◆ **Instructions for the task**
Please repeat, from the entries that follow, the lines from the one containing "col).valvePower = s.valvePower := rfl" through the one containing "col).pins = s.pins := rfl" exactly, adding nothing.

--

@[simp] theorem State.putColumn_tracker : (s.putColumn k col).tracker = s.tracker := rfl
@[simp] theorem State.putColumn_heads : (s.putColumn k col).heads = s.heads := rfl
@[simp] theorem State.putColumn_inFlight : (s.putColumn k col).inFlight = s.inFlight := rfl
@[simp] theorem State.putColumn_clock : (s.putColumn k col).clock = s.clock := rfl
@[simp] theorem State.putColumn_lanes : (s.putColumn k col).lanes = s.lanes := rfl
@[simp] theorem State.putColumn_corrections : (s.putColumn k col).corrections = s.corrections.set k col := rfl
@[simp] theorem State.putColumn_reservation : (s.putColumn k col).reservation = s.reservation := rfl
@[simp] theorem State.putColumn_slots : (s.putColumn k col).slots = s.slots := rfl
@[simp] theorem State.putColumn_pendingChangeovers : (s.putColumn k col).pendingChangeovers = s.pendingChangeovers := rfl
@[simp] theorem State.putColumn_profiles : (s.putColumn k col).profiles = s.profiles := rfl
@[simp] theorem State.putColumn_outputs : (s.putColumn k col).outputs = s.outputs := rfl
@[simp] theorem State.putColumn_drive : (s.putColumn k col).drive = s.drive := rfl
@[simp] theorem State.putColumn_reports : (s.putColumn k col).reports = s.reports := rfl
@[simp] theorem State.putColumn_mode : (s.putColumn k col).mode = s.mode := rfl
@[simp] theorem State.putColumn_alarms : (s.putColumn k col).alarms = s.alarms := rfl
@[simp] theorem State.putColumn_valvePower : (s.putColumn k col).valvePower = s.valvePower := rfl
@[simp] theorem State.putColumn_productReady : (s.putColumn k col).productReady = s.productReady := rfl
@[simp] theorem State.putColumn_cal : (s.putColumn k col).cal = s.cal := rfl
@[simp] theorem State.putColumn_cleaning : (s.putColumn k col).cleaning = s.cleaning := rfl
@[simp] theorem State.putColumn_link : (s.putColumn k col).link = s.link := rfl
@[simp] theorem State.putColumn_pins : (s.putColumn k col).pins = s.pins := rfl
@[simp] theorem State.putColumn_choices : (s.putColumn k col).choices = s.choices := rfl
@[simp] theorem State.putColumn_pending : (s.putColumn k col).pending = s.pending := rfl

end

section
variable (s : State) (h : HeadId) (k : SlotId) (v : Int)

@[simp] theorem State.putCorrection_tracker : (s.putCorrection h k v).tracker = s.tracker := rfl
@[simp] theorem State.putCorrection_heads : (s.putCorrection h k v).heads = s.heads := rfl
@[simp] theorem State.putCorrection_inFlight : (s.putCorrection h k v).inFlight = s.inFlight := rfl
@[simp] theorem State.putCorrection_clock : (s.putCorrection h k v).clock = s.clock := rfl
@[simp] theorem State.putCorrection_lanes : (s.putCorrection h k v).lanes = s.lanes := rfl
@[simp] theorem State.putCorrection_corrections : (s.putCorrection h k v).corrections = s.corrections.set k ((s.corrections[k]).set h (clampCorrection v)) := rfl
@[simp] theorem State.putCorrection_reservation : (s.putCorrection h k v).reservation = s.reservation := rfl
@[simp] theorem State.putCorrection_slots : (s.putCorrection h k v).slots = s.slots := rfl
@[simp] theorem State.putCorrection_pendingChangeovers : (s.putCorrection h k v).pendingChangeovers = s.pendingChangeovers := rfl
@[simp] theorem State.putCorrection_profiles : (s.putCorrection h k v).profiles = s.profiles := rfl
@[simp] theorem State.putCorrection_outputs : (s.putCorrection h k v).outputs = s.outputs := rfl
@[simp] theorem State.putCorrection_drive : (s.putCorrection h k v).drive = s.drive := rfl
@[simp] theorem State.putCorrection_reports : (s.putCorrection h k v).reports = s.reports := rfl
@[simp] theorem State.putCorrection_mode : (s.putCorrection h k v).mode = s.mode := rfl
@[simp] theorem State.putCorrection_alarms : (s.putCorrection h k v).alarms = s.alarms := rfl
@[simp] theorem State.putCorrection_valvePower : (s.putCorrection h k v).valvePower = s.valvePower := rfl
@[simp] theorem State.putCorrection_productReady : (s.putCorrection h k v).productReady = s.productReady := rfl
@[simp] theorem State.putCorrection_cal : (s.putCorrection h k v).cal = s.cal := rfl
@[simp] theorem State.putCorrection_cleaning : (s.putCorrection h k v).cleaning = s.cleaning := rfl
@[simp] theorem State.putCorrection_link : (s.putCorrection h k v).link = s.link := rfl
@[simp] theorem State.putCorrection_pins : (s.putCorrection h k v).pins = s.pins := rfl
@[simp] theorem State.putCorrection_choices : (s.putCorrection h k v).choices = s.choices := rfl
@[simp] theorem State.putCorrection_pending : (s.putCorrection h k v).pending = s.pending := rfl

--

◆ **Solution for this task**
@[simp] theorem State.putColumn_valvePower : (s.putColumn k col).valvePower = s.valvePower := rfl
@[simp] theorem State.putColumn_productReady : (s.putColumn k col).productReady = s.productReady := rfl
@[simp] theorem State.putColumn_cal : (s.putColumn k col).cal = s.cal := rfl
@[simp] theorem State.putColumn_cleaning : (s.putColumn k col).cleaning = s.cleaning := rfl
@[simp] theorem State.putColumn_link : (s.putColumn k col).link = s.link := rfl
@[simp] theorem State.putColumn_pins : (s.putColumn k col).pins = s.pins := rfl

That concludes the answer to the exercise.